* DATASET *
/-- 40 R115, R116: if the sink completes every announce and the producer stays away, a run ends, in IDLE or FAULT, within
two rounds for each queued byte and three more. -/
def Obligations.UndisturbedRunEnds : Prop :=
  ∀ s : State, s.Inv → s.turns = attentiveSink (2 * s.q.length + 3) →
    ∃ u, Host.Core.run core s.turns.length s = .next u ∧ u.ended

/-! ## Signals -/

/-- 10 R22, R27, R31: the codes of the six values of FSM on `state`, the logical state each of them is, on `busy`,
`faulted` and `say_req`, and `enq_ready` exactly while `len(Q)` is below `QUEUE_DEPTH`. -/
def Obligations.SignalsShowFsm : Prop :=
  fsmCode .idle = 0 ∧ fsmCode .fetch = 1 ∧ fsmCode .opnd = 2 ∧ fsmCode .exec = 3 ∧ fsmCode .sayWait = 4
  ∧ fsmCode .fault = 5 ∧ (∀ f : Fsm, (fsmCode f).toNat < 6)
  ∧ ∀ s : State,
      s.stateOut = fsmCode s.fsm
      ∧ (s.busy = true ↔ s.fsm = .fetch ∨ s.fsm = .opnd ∨ s.fsm = .exec ∨ s.fsm = .sayWait)
      ∧ (s.faulted = true ↔ s.fsm = .fault) ∧ (s.sayReq = true ↔ s.fsm = .sayWait)
      ∧ (s.enqReady = true ↔ ∀ n, s.depth = .bounded n → s.q.length < n + 1)

/-- 10 R28, R31, 60 R170: the codes of FKIND, 5 to 7 among them never shown, and the fault record on its ports. -/
def Obligations.SignalsShowFaultRecord : Prop :=
  fkindCode .noFault = 0 ∧ fkindCode .unknownOpcode = 1 ∧ fkindCode .starvedOperand = 2
  ∧ fkindCode .outOfRangeAddress = 3 ∧ fkindCode .arithmeticOverflow = 4 ∧ (∀ f : FaultKind, (fkindCode f).toNat < 5)
  ∧ ∀ s : State, s.fkindOut = fkindCode s.fkind ∧ s.fopOut = s.fop

/-- 10 R26, 92 D10: the `fpos` port is `POS_WIDTH` bits wide and shows the position modulo 2 to that width. -/
def Obligations.FposPortWraps : Prop :=
  ∀ s : State, s.fposOut.toNat = s.fpos % 2 ^ Config.posWidth
end

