/-! ### The environment reaches neither memory nor the fault record -/

@[simp] theorem producerStep_memRead (s : State) (b : Byte) : (producerStep s).memRead b = s.memRead b := by
  obtain e | ⟨v, rest, -, -, e⟩ := producerStep_cases s
  · rw [e]
  · rw [e]
    rfl

@[simp] theorem producerStep_fkind (s : State) : (producerStep s).fkind = s.fkind := by
  obtain e | ⟨v, rest, -, -, e⟩ := producerStep_cases s
  · rw [e]
  · rw [e, State.push_fkind]

@[simp] theorem runStep_memRead (s : State) (b : Byte) : (runStep s).memRead b = s.memRead b := by
  obtain ⟨-, -, e⟩ | ⟨-, e⟩ := runStep_cases s
  · rw [e, State.goto_memRead]
  · rw [e]

@[simp] theorem runStep_fkind (s : State) : (runStep s).fkind = s.fkind := by
  obtain ⟨-, -, e⟩ | ⟨-, e⟩ := runStep_cases s
  · rw [e, State.goto_fkind]
  · rw [e]

@[simp] theorem sinkStep_memRead (s : State) (b : Byte) : (sinkStep s).memRead b = s.memRead b := by
  obtain ⟨-, e⟩ | ⟨-, e⟩ := sinkStep_cases s
  · rw [e, State.goto_memRead]
  · rw [e]

@[simp] theorem sinkStep_fkind (s : State) : (sinkStep s).fkind = s.fkind := by
  obtain ⟨-, e⟩ | ⟨-, e⟩ := sinkStep_cases s
  · rw [e, State.goto_fkind]
  · rw [e]

/-! ### Memory: only the EXEC step of a LOAD or an ADD writes (20_memory.md R52) -/

/-- The one cell a write can change is the one it names. -/
theorem State.eq_of_memRead_memWrite_ne {a v b : Byte} {s : State}
    (h : (s.memWrite a v).memRead b ≠ s.memRead b) : b = a := by
  rw [State.memRead_memWrite] at h
  by_contra hne
  exact h (if_neg hne)

@[simp] theorem fetchStep_memRead (s : State) (b : Byte) : (fetchStep s).memRead b = s.memRead b := by
  obtain ⟨-, e⟩ | ⟨h, rest, -, ⟨-, e⟩ | ⟨-, e⟩ | ⟨n, -, e⟩⟩ := fetchStep_cases s <;> simp [e]

theorem operandStep_memRead {s t : State} (h : operandStep s = .next t) (b : Byte) : t.memRead b = s.memRead b := by
  obtain ⟨-, rfl⟩ | ⟨c, rest, n, -, -, rfl⟩ := operandStep_next h <;> simp

/-- An EXEC step that changes what a cell reads as is of a LOAD or an ADD, and the cell is the one `A` names. -/
theorem execStep_writes {s t : State} {b : Byte} (h : execStep s = .next t) (hb : t.memRead b ≠ s.memRead b) :
    (s.op = 0x10 ∨ s.op = 0x11) ∧ b = s.a := by
  obtain ⟨ho, rfl⟩ | ⟨-, -, rfl⟩ | ⟨ho, -, rfl⟩ | ⟨-, rfl⟩ | ⟨-, rfl⟩ := execStep_next h
  · exact ⟨.inl ho, State.eq_of_memRead_memWrite_ne hb⟩
  · exact absurd (State.raise_memRead _ s b) hb
  · exact ⟨.inr ho, State.eq_of_memRead_memWrite_ne hb⟩
  · exact absurd (State.announce_memRead (s.memRead s.a) s b) hb
  · exact absurd (State.goto_memRead _ s b) hb

/-- Settles O6: a write by the law of `memWrite`; a step by what its agent does, of which only the EXEC step and a reset
can change a cell. -/
theorem onlyLoadAndAddWriteMemory : Obligations.OnlyLoadAndAddWriteMemory := by
  refine ⟨fun s a v b => State.memRead_memWrite a v s b, fun s t b hstep hreset hb => ?_⟩
  obtain ⟨hturn, ⟨-, rfl⟩ | ⟨-, ho⟩ | ⟨hexec, he⟩ | ⟨-, rfl⟩⟩ | ⟨-, rfl⟩ | ⟨-, rfl⟩ | ⟨-, rfl⟩ | ⟨hr, -⟩ :=
    step_next hstep
  · exact absurd (fetchStep_memRead _ b) hb
  · exact absurd (operandStep_memRead ho b) hb
  · exact ⟨hturn, hexec, execStep_writes (s := s.dropTurn) he hb⟩
  · exact absurd (State.dropTurn_memRead s b) hb
  · exact absurd (producerStep_memRead _ b) hb
  · exact absurd (runStep_memRead _ b) hb
  · exact absurd (sinkStep_memRead _ b) hb
  · exact absurd hr hreset

/-! ### The fault kind: each FSM state raises one kind, none of them OutOfRangeAddress (20_memory.md R53) -/

theorem fetchStep_fkind (s : State) :
    (fetchStep s).fkind = s.fkind ∨ (fetchStep s).fkind = .unknownOpcode := by
  obtain ⟨-, e⟩ | ⟨h, rest, -, ⟨-, e⟩ | ⟨-, e⟩ | ⟨n, -, e⟩⟩ := fetchStep_cases s <;> simp [e]

theorem operandStep_fkind {s t : State} (h : operandStep s = .next t) :
    t.fkind = s.fkind ∨ t.fkind = .starvedOperand := by
  obtain ⟨-, rfl⟩ | ⟨c, rest, n, -, -, rfl⟩ := operandStep_next h <;> simp

theorem execStep_fkind {s t : State} (h : execStep s = .next t) :
    t.fkind = s.fkind ∨ t.fkind = .arithmeticOverflow := by
  obtain ⟨-, rfl⟩ | ⟨-, -, rfl⟩ | ⟨-, -, rfl⟩ | ⟨-, rfl⟩ | ⟨-, rfl⟩ := execStep_next h <;> simp

/-- What a step can make of `FKIND`: the value it finds, the kind its FSM state raises, or, by a reset, no fault. -/
theorem step_fkind {s t : State} (h : step s = .next t) :
    t.fkind = s.fkind ∨ t.fkind = .unknownOpcode ∨ t.fkind = .starvedOperand ∨ t.fkind = .arithmeticOverflow
      ∨ t.fkind = .noFault := by
  obtain ⟨-, ⟨-, rfl⟩ | ⟨-, ho⟩ | ⟨-, he⟩ | ⟨-, rfl⟩⟩ | ⟨-, rfl⟩ | ⟨-, rfl⟩ | ⟨-, rfl⟩ | ⟨-, rfl⟩ := step_next h
  · exact (fetchStep_fkind _).imp id .inl
  · exact (operandStep_fkind ho).imp id (.inr ∘ .inl)
  · exact (execStep_fkind he).imp id (.inr ∘ .inr ∘ .inl)
  · exact .inl (State.dropTurn_fkind s)
  · exact .inl (producerStep_fkind _)
  · exact .inl (runStep_fkind _)
  · exact .inl (sinkStep_fkind _)
  · exact .inr (.inr (.inr (.inr (State.resetStep_fkind _))))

* PROBLEM STATEMENT *
Your answer should be the lines from the one that contains "exact .inl (State.dropTurn_fkind s)" through the last line of the material, copied exactly.

* TASK RESULT *
  · exact .inl (State.dropTurn_fkind s)
  · exact .inl (producerStep_fkind _)
  · exact .inl (runStep_fkind _)
  · exact .inl (sinkStep_fkind _)
  · exact .inr (.inr (.inr (.inr (State.resetStep_fkind _))))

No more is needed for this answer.